Imagine my surprise at not finding any of these references in the novel, which is set almost entirely indoors and whose only nod to ethnicity is “Rosen,” the presumably Jewish name of the corporation that manufactures the replicants.
This made me even more interested to track down how the “Orient” came to play such a prominent role in the mise-en-scène of the film. What I uncovered in nerdy paraphernalia around Blade Runner, including interviews published in cinematography journals, was the story of a group of highly creative, cosmopolitan Anglo-British and American men who were able to conjure a future gone wrong drawing on their fantasies of the East.
Predictably, Asia functions in Blade Runner as the alluring and foreign “other” of the West, the normal, and the present: it is the extra kick that makes the near future look like “New York on a bad day” to quote the director – dirty, overcrowded, full of freaks, the poor, and people of color. Yet not so predictably, this “other” also is linked with the morally ambiguous hero (and yes, Deckard is a replicant).

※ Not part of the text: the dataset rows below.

-- ==== Sys2Proof/Laws/State.lean ====
section
/-! SUPPORT. What each named update does to each field, by definition: later proofs never unfold a record
update. -/

namespace Sys2Proof.Machine

variable (b : Block) (s : State)

/-! ### goto -/

@[simp] theorem Block.goto_state (st : Code) : (b.goto st).state = st := rfl
@[simp] theorem Block.goto_bitidx (st : Code) : (b.goto st).bitidx = b.bitidx := rfl
@[simp] theorem Block.goto_polls (st : Code) : (b.goto st).polls = b.polls := rfl
@[simp] theorem Block.goto_dly (st : Code) : (b.goto st).dly = b.dly := rfl
@[simp] theorem Block.goto_cnt (st : Code) : (b.goto st).cnt = b.cnt := rfl
@[simp] theorem Block.goto_run (st : Code) : (b.goto st).run = b.run := rfl
@[simp] theorem Block.goto_shift (st : Code) : (b.goto st).shift = b.shift := rfl
@[simp] theorem Block.goto_pend (st : Code) : (b.goto st).pend = b.pend := rfl
@[simp] theorem Block.goto_actPin (st : Code) : (b.goto st).actPin = b.actPin := rfl
@[simp] theorem Block.goto_actTimer (st : Code) : (b.goto st).actTimer = b.actTimer := rfl
@[simp] theorem Block.goto_actTimeout (st : Code) : (b.goto st).actTimeout = b.actTimeout := rfl
@[simp] theorem Block.goto_initialized (st : Code) : (b.goto st).initialized = b.initialized := rfl
@[simp] theorem Block.goto_valid (st : Code) : (b.goto st).valid = b.valid := rfl
@[simp] theorem Block.goto_result (st : Code) : (b.goto st).result = b.result := rfl
@[simp] theorem Block.goto_data0 (st : Code) : (b.goto st).data0 = b.data0 := rfl
@[simp] theorem Block.goto_data1 (st : Code) : (b.goto st).data1 = b.data1 := rfl
@[simp] theorem Block.goto_cfgPin (st : Code) : (b.goto st).cfgPin = b.cfgPin := rfl
@[simp] theorem Block.goto_cfgTimer (st : Code) : (b.goto st).cfgTimer = b.cfgTimer := rfl
@[simp] theorem Block.goto_timeout (st : Code) : (b.goto st).timeout = b.timeout := rfl
@[simp] theorem Block.goto_lineOe (st : Code) : (b.goto st).lineOe = b.lineOe := rfl
@[simp] theorem Block.goto_lineOut (st : Code) : (b.goto st).lineOut = b.lineOut := rfl

/-! ### setResult -/

@[simp] theorem Block.setResult_state (c : Code) : (b.setResult c).state = b.state := rfl
@[simp] theorem Block.setResult_bitidx (c : Code) : (b.setResult c).bitidx = b.bitidx := rfl
@[simp] theorem Block.setResult_polls (c : Code) : (b.setResult c).polls = b.polls := rfl
@[simp] theorem Block.setResult_dly (c : Code) : (b.setResult c).dly = b.dly := rfl
@[simp] theorem Block.setResult_cnt (c : Code) : (b.setResult c).cnt = b.cnt := rfl
@[simp] theorem Block.setResult_run (c : Code) : (b.setResult c).run = b.run := rfl
@[simp] theorem Block.setResult_shift (c : Code) : (b.setResult c).shift = b.shift := rfl
@[simp] theorem Block.setResult_pend (c : Code) : (b.setResult c).pend = b.pend := rfl
@[simp] theorem Block.setResult_actPin (c : Code) : (b.setResult c).actPin = b.actPin := rfl
@[simp] theorem Block.setResult_actTimer (c : Code) : (b.setResult c).actTimer = b.actTimer := rfl
@[simp] theorem Block.setResult_actTimeout (c : Code) : (b.setResult c).actTimeout = b.actTimeout := rfl
@[simp] theorem Block.setResult_initialized (c : Code) : (b.setResult c).initialized = b.initialized := rfl
@[simp] theorem Block.setResult_valid (c : Code) : (b.setResult c).valid = b.valid := rfl
@[simp] theorem Block.setResult_result (c : Code) : (b.setResult c).result = c := rfl
@[simp] theorem Block.setResult_data0 (c : Code) : (b.setResult c).data0 = b.data0 := rfl
@[simp] theorem Block.setResult_data1 (c : Code) : (b.setResult c).data1 = b.data1 := rfl
@[simp] theorem Block.setResult_cfgPin (c : Code) : (b.setResult c).cfgPin = b.cfgPin := rfl
@[simp] theorem Block.setResult_cfgTimer (c : Code) : (b.setResult c).cfgTimer = b.cfgTimer := rfl
@[simp] theorem Block.setResult_timeout (c : Code) : (b.setResult c).timeout = b.timeout := rfl
@[simp] theorem Block.setResult_lineOe (c : Code) : (b.setResult c).lineOe = b.lineOe := rfl
@[simp] theorem Block.setResult_lineOut (c : Code) : (b.setResult c).lineOut = b.lineOut := rfl

/-! ### clearReading -/

@[simp] theorem Block.clearReading_state : (b.clearReading).state = b.state := rfl
@[simp] theorem Block.clearReading_bitidx : (b.clearReading).bitidx = b.bitidx := rfl
@[simp] theorem Block.clearReading_polls : (b.clearReading).polls = b.polls := rfl
@[simp] theorem Block.clearReading_dly : (b.clearReading).dly = b.dly := rfl
@[simp] theorem Block.clearReading_cnt : (b.clearReading).cnt = b.cnt := rfl
@[simp] theorem Block.clearReading_run : (b.clearReading).run = b.run := rfl
@[simp] theorem Block.clearReading_shift : (b.clearReading).shift = b.shift := rfl
@[simp] theorem Block.clearReading_pend : (b.clearReading).pend = b.pend := rfl
@[simp] theorem Block.clearReading_actPin : (b.clearReading).actPin = b.actPin := rfl
@[simp] theorem Block.clearReading_actTimer : (b.clearReading).actTimer = b.actTimer := rfl
@[simp] theorem Block.clearReading_actTimeout : (b.clearReading).actTimeout = b.actTimeout := rfl
@[simp] theorem Block.clearReading_initialized : (b.clearReading).initialized = b.initialized := rfl
@[simp] theorem Block.clearReading_valid : (b.clearReading).valid = false := rfl
@[simp] theorem Block.clearReading_result : (b.clearReading).result = b.result := rfl
@[simp] theorem Block.clearReading_data0 : (b.clearReading).data0 = 0 := rfl
@[simp] theorem Block.clearReading_data1 : (b.clearReading).data1 = 0 := rfl
@[simp] theorem Block.clearReading_cfgPin : (b.clearReading).cfgPin = b.cfgPin := rfl
@[simp] theorem Block.clearReading_cfgTimer : (b.clearReading).cfgTimer = b.cfgTimer := rfl
@[simp] theorem Block.clearReading_timeout : (b.clearReading).timeout = b.timeout := rfl
@[simp] theorem Block.clearReading_lineOe : (b.clearReading).lineOe = b.lineOe := rfl
@[simp] theorem Block.clearReading_lineOut : (b.clearReading).lineOut = b.lineOut := rfl

/-! ### driveIdle -/

@[simp] theorem Block.driveIdle_state : (b.driveIdle).state = b.state := rfl
@[simp] theorem Block.driveIdle_bitidx : (b.driveIdle).bitidx = b.bitidx := rfl
@[simp] theorem Block.driveIdle_polls : (b.driveIdle).polls = b.polls := rfl
@[simp] theorem Block.driveIdle_dly : (b.driveIdle).dly = b.dly := rfl
@[simp] theorem Block.driveIdle_cnt : (b.driveIdle).cnt = b.cnt := rfl
@[simp] theorem Block.driveIdle_run : (b.driveIdle).run = b.run := rfl
@[simp] theorem Block.driveIdle_shift : (b.driveIdle).shift = b.shift := rfl
@[simp] theorem Block.driveIdle_pend : (b.driveIdle).pend = b.pend := rfl
@[simp] theorem Block.driveIdle_actPin : (b.driveIdle).actPin = b.actPin := rfl
@[simp] theorem Block.driveIdle_actTimer : (b.driveIdle).actTimer = b.actTimer := rfl
@[simp] theorem Block.driveIdle_actTimeout : (b.driveIdle).actTimeout = b.actTimeout := rfl
@[simp] theorem Block.driveIdle_initialized : (b.driveIdle).initialized = b.initialized := rfl
@[simp] theorem Block.driveIdle_valid : (b.driveIdle).valid = b.valid := rfl
@[simp] theorem Block.driveIdle_result : (b.driveIdle).result = b.result := rfl
@[simp] theorem Block.driveIdle_data0 : (b.driveIdle).data0 = b.data0 := rfl
@[simp] theorem Block.driveIdle_data1 : (b.driveIdle).data1 = b.data1 := rfl
@[simp] theorem Block.driveIdle_cfgPin : (b.driveIdle).cfgPin = b.cfgPin := rfl
@[simp] theorem Block.driveIdle_cfgTimer : (b.driveIdle).cfgTimer = b.cfgTimer := rfl
@[simp] theorem Block.driveIdle_timeout : (b.driveIdle).timeout = b.timeout := rfl
@[simp] theorem Block.driveIdle_lineOe : (b.driveIdle).lineOe = true := rfl
@[simp] theorem Block.driveIdle_lineOut : (b.driveIdle).lineOut = true := rfl

/-! ### driveLow -/

@[simp] theorem Block.driveLow_state : (b.driveLow).state = b.state := rfl
@[simp] theorem Block.driveLow_bitidx : (b.driveLow).bitidx = b.bitidx := rfl
@[simp] theorem Block.driveLow_polls : (b.driveLow).polls = b.polls := rfl
@[simp] theorem Block.driveLow_dly : (b.driveLow).dly = b.dly := rfl
@[simp] theorem Block.driveLow_cnt : (b.driveLow).cnt = b.cnt := rfl
@[simp] theorem Block.driveLow_run : (b.driveLow).run = b.run := rfl
@[simp] theorem Block.driveLow_shift : (b.driveLow).shift = b.shift := rfl
@[simp] theorem Block.driveLow_pend : (b.driveLow).pend = b.pend := rfl
@[simp] theorem Block.driveLow_actPin : (b.driveLow).actPin = b.actPin := rfl
@[simp] theorem Block.driveLow_actTimer : (b.driveLow).actTimer = b.actTimer := rfl
@[simp] theorem Block.driveLow_actTimeout : (b.driveLow).actTimeout = b.actTimeout := rfl
@[simp] theorem Block.driveLow_initialized : (b.driveLow).initialized = b.initialized := rfl
@[simp] theorem Block.driveLow_valid : (b.driveLow).valid = b.valid := rfl
@[simp] theorem Block.driveLow_result : (b.driveLow).result = b.result := rfl
@[simp] theorem Block.driveLow_data0 : (b.driveLow).data0 = b.data0 := rfl
@[simp] theorem Block.driveLow_data1 : (b.driveLow).data1 = b.data1 := rfl
@[simp] theorem Block.driveLow_cfgPin : (b.driveLow).cfgPin = b.cfgPin := rfl
@[simp] theorem Block.driveLow_cfgTimer : (b.driveLow).cfgTimer = b.cfgTimer := rfl
@[simp] theorem Block.driveLow_timeout : (b.driveLow).timeout = b.timeout := rfl
@[simp] theorem Block.driveLow_lineOe : (b.driveLow).lineOe = true := rfl
@[simp] theorem Block.driveLow_lineOut : (b.driveLow).lineOut = false := rfl

/-! ### releaseLine -/

@[simp] theorem Block.releaseLine_state : (b.releaseLine).state = b.state := rfl
@[simp] theorem Block.releaseLine_bitidx : (b.releaseLine).bitidx = b.bitidx := rfl
@[simp] theorem Block.releaseLine_polls : (b.releaseLine).polls = b.polls := rfl
@[simp] theorem Block.releaseLine_dly : (b.releaseLine).dly = b.dly := rfl
@[simp] theorem Block.releaseLine_cnt : (b.releaseLine).cnt = b.cnt := rfl
@[simp] theorem Block.releaseLine_run : (b.releaseLine).run = b.run := rfl
@[simp] theorem Block.releaseLine_shift : (b.releaseLine).shift = b.shift := rfl
@[simp] theorem Block.releaseLine_pend : (b.releaseLine).pend = b.pend := rfl
@[simp] theorem Block.releaseLine_actPin : (b.releaseLine).actPin = b.actPin := rfl
@[simp] theorem Block.releaseLine_actTimer : (b.releaseLine).actTimer = b.actTimer := rfl
@[simp] theorem Block.releaseLine_actTimeout : (b.releaseLine).actTimeout = b.actTimeout := rfl
@[simp] theorem Block.releaseLine_initialized : (b.releaseLine).initialized = b.initialized := rfl
@[simp] theorem Block.releaseLine_valid : (b.releaseLine).valid = b.valid := rfl
@[simp] theorem Block.releaseLine_result : (b.releaseLine).result = b.result := rfl
@[simp] theorem Block.releaseLine_data0 : (b.releaseLine).data0 = b.data0 := rfl
@[simp] theorem Block.releaseLine_data1 : (b.releaseLine).data1 = b.data1 := rfl
@[simp] theorem Block.releaseLine_cfgPin : (b.releaseLine).cfgPin = b.cfgPin := rfl
@[simp] theorem Block.releaseLine_cfgTimer : (b.releaseLine).cfgTimer = b.cfgTimer := rfl
@[simp] theorem Block.releaseLine_timeout : (b.releaseLine).timeout = b.timeout := rfl
@[simp] theorem Block.releaseLine_lineOe : (b.releaseLine).lineOe = false := rfl
@[simp] theorem Block.releaseLine_lineOut : (b.releaseLine).lineOut = true := rfl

What I wanted to show in the rest of the chapter through my analysis of oriental style in the film’s architecture, cityscape, and characters is how what some of us might be quick to identify as racist isn’t always intentional – that in fact, such unintentional, casual racism continues the imperialist legacy of seeing non-white people as “not quite human.” At the same time, the fascination with Asia evidenced in the creation of the set, complicates a straightforward critique of Orientalism or racism, and begs the question of how we might envision the future differently through non-white and non-western perspectives.
These perspectives have been and continue to be discussed among scholars working on Afrofuturism and techno-orientalism – material that I wish I had been able to engage with more deeply in the book. There is also some excellent work being done at the moment on transnational connections between the US and East Asia, especially in terms of Afro-Orientalism and Pacific Rim diasporas, so if nothing else, it would be great if Yellow Future could play a role in connecting research in these areas of ethnic cultural studies with film scholarship, which itself is overhauling older paradigms through renewed emphasis on production cultures, local media ecologies, and so on.
My ideal would also be for “oriental style” to travel a little further than I’ve had space in Yellow Future. There are all kinds of things happening right now in advertising, cultural tourism, and corporate branding that dovetail with what this book is trying to get at – the way that “Asia” comes to frame all kinds of popular reflections on the present, on modernity, on the future – for better or worse.
So while I’ve been writing within my home disciplines of Asian American studies and film studies, I would be happy if some of my ideas strike a chord in some less familiar places, including outside the academy. I have to admit that I feel the most gratified when one of my serious film buff friends tells me they got really excited about something I put in my book. And meanwhile, I try not to be too mortified when they remind me of all the things that I managed to leave out.